Your assignment
Scan the entries that follow and work out how many lines contain "then". Give the number and nothing else.

Saved data entries:
-- ==== Sys2Proof/Machine/Present.lean ====
section
/-! DEFINITION. The presentation machine's heads: frame descriptors and their handover (23 R479; 24 R489),
RUN and its checks (24 R484, R485, R494), beam lines (23 R480; 24 R486), pose records (23 R481; 09 R300),
bands (24 R487, R488), guard points and the bypass (24 R491, R515), capture (24 R494). -/

namespace Sys2Proof.Machine

/-! ## Frame descriptors (23 R479) -/

/-- First byte of the presentation partition (01 R46). -/
def presBase : Nat := 0x004200000000
/-- The presentation partition's size. -/
def presBytes : Nat := 0x4000000

/-- Whether a plane keeps its limits. -/
def planeOk (off str size w h : Nat) : Bool :=
  off % 64 == 0 && decide (size * w ≤ str) && str % size == 0 && decide (off + (h - 1) * str + size * w ≤ presBytes)

/-- The frame a descriptor gives; none where it breaks its table. -/
def parseDesc (b : List Byte) : Option FrameDesc :=
  let d : FrameDesc :=
    { width := field b 0 2, height := field b 2 2, colOff := field b 8 4, colStr := field b 0x0C 4,
      depOff := field b 0x10 4, depStr := field b 0x14 4, motOff := field b 0x18 4, motStr := field b 0x1C 4 }
  if 1 ≤ d.width ∧ d.width ≤ 8192 ∧ 1 ≤ d.height ∧ d.height ≤ 8192 ∧ field b 4 4 = 0 ∧ field b 0x20 32 = 0
      ∧ planeOk d.colOff d.colStr 8 d.width d.height = true ∧ planeOk d.depOff d.depStr 4 d.width d.height = true
      ∧ planeOk d.motOff d.motStr 4 d.width d.height = true then some d
  else none

/-- PRESENT (11 R324, R513; 24 R489): it waits for the queue's grids, whose completion has released their
writes at .dv (01 R52); the descriptor becomes pending at each head named. -/
def execPkPresent (w : PacketWord) (s : State) : Res :=
  onQueue s (fun q x =>
    let b := bodyWord w 0
    if w.len ≠ 3 ∨ w.tspec ≠ 0 ∨ bit b 3 = true ∨ bits b 8 56 ≠ 0 ∨ badAddress (bodyWord w 1) 64 = true then s.badPacket q
    else
      match s.waitGrids q with
      | some s => .next s
      | none =>
        match s.feSpan x.ctx (bodyWord w 1) 64 with
        | .wait => .next s
        | _ =>
          match s.readFe x.ctx (bodyWord w 1) 64 with
          | none => .next (s.updQueue q (fun x => x.halt true))
          | some d =>
            let s := s.noteFe x.ctx (bodyWord w 1) 64
            let slot := bits b 0 3
            let s := ((List.range 4).filter (fun h => bit b (4 + h))).foldl (fun s h =>
              s.updHead h (fun x => { x with
                pending := (x.pending.filter (fun p => p.1 != slot)) ++ [(slot, parseDesc d)] })) s
            .next (s.nextPacket q 3))

/-! ## Views (24 R489, R490) -/

/-- The view with one pending PRESENT in force. -/
def View.take (v : View) (p : Nat × Option FrameDesc) : View := { slots := setAt v.slots p.1 p.2, cur := some p.1 }

/-- The frame a view holds in a slot. -/
def View.slot (v : View) (n : Nat) : Option FrameDesc := ((v.slots[n]?).getD none)

/-- The frame in a view's current slot. -/
def View.current (v : View) : Option FrameDesc := v.cur.bind v.slot

/-- The view in force for a frame. -/
def Head.viewOf (x : Head) (f : Nat) : View := ((x.frames.find? (fun y => y.frame == f)).map (·.view)).getD x.view

/-- The view point of a frame: the PRESENTs handed over come into force for it (24 R489). -/
def Head.viewPoint (x : Head) (f : Nat) : Head :=
  if x.frames.any (fun y => y.frame == f) then x
  else
    let v := x.pending.foldl View.take x.view
    { x with pending := [], view := v, frames := x.frames ++ [⟨f, v, 0⟩] }

/-- Lines of a presented frame. -/
def Head.total (x : Head) : Nat := x.vtot + 1

/-- Whether a presented frame is unfinished (24 R490). -/
def State.unfinished (s : State) (h : Nat) (f : HeadFrame) : Bool :=
  let x := s.head h
  decide (0 < f.bands) && (decide (x.line ≤ f.frame * x.total + x.vact)
    || s.lineCores.any (fun p => p.2.band.any (fun b => b.head == h && b.frame == f.frame)))

/-- SLOTUSE (24 R490). -/
def State.slotUse (s : State) : Nat :=
  (List.range 4).foldl (fun n h =>
    let x := s.head h
    x.frames.foldl (fun n f =>
      if s.unfinished h f then
        let cur := f.view.cur
        let prev := ((x.frames.find? (fun y => y.frame + 1 == f.frame)).bind (fun y => y.view.cur))
        [cur, prev].foldl (fun n c => match c with
          | some k => n ||| 2 ^ (8 * k + h)
          | none => n) n
      else n) n) 0

/-! ## Pose records (23 R481; 09 R300) -/

/-- The record published by the end of the fck before `fck`. -/
def Head.record (x : Head) (fck : Nat) : List W32 := if x.publishedAt < fck then x.published else x.before

/-- Latches the next target line's record. -/
def Head.latchOne (x : Head) : Head :=
  { x with latched := ((x.latchedTo, x.snap) :: x.latched).take 256, latchedTo := x.latchedTo + 1 }

/-- Latches `n` target lines. -/
def Head.latchMany (x : Head) : Nat → Head
  | 0 => x
  | n + 1 => x.latchOne.latchMany n

/-- The record latched for a line; the oldest record kept for an older one. -/
def Head.recordOf (x : Head) (l : Int) : List W32 :=
  match x.latched.find? (fun p => (p.1 : Int) == l) with
  | some p => p.2
  | none => ((x.latched.getLast?).map (·.2)).getD (List.replicate 16 0)

/-- The line a 32-bit beam line count names, by signed difference from LCNT (09 R299). -/
def Head.unwrap (x : Head) (l : W32) : Int := x.line + signed 32 (l - BitVec.ofNat 32 x.line).toNat

/-! ## Pixels (09 R313; 24 R491) -/

/-- The component codes' largest value. -/
def Head.maxCode (x : Head) : Nat := 2 ^ (8 + 2 * x.depth) - 1

/-- The code of an f32 component at `n` bits, whose largest code is `top` (09 R313). -/
def componentCode (top : Nat) (v : W32) : Nat :=
  match f32.value v.toNat with
  | .nan _ => 0
  | .inf neg => if neg then 0 else top
  | .fin neg m e =>
    if neg || m == 0 then 0
    else if FVal.lt (.fin false 1 0) (.fin neg m e) then top
    else (finToInt .rn false (m * top) e).1.toNat

/-- An f16 bit pattern as f32 (02 R65: exact). -/
def halfToF32 (x : Nat) : W32 := BitVec.ofNat 32 (convFF f32 .rn false (f16.value x)).1

/-- floor of a value, clamped to 0 and `n` − 1; an infinity takes the edge (24 R491). -/
def clampFloor (n : Nat) (v : FVal) : Nat :=
  match v with
  | .nan _ => 0
  | .inf neg => if neg then 0 else n - 1
  | .fin neg m e => (max 0 (min ((finToInt .rd neg m e).1) ((n : Int) - 1))).toNat

/-- A shift of the bypass: a pose word as f32, NaN counting as 0. -/
def shiftVal (on : Bool) (w : W32) : FVal :=
  if on then (match f32.value w.toNat with
    | .nan _ => .fin false 0 0
    | v => v) else .fin false 0 0

/-- x + 0.5 + shift. -/
def centred (x : Nat) (v : FVal) : FVal := (FVal.add .rn (.fin false (2 * x + 1) (-1)) v).1

/-- The bypass's pixel for column `x` of row `r` of frame `f`, line `l` (24 R491). -/
def State.bypassPixel (s : State) (h f l r x : Nat) : Nat × Nat × Nat :=
  let hd := s.head h
  let cfg := hd.bypCfg.toNat
  let top := hd.maxCode
  match (if bit cfg 0 then (hd.viewOf f).current else none) with
  | none => (min (bits cfg 16 12) top, min (bits cfg 28 12) top, min (bits cfg 40 12) top)
  | some d =>
    let rec_ := hd.recordOf l
    let i := clampFloor d.width (centred x (shiftVal (bit cfg 1) ((rec_[bits cfg 4 4]?).getD 0)))
    let j := clampFloor d.height (centred r (shiftVal (bit cfg 2) ((rec_[bits cfg 8 4]?).getD 0)))
    let t := s.readMem (presBase + d.colOff + j * d.colStr + i * 8) 6
    let c (k : Nat) : Nat := componentCode top (halfToF32 (field t (2 * k) 2))
    (c 0, c 1, c 2)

Completed task
11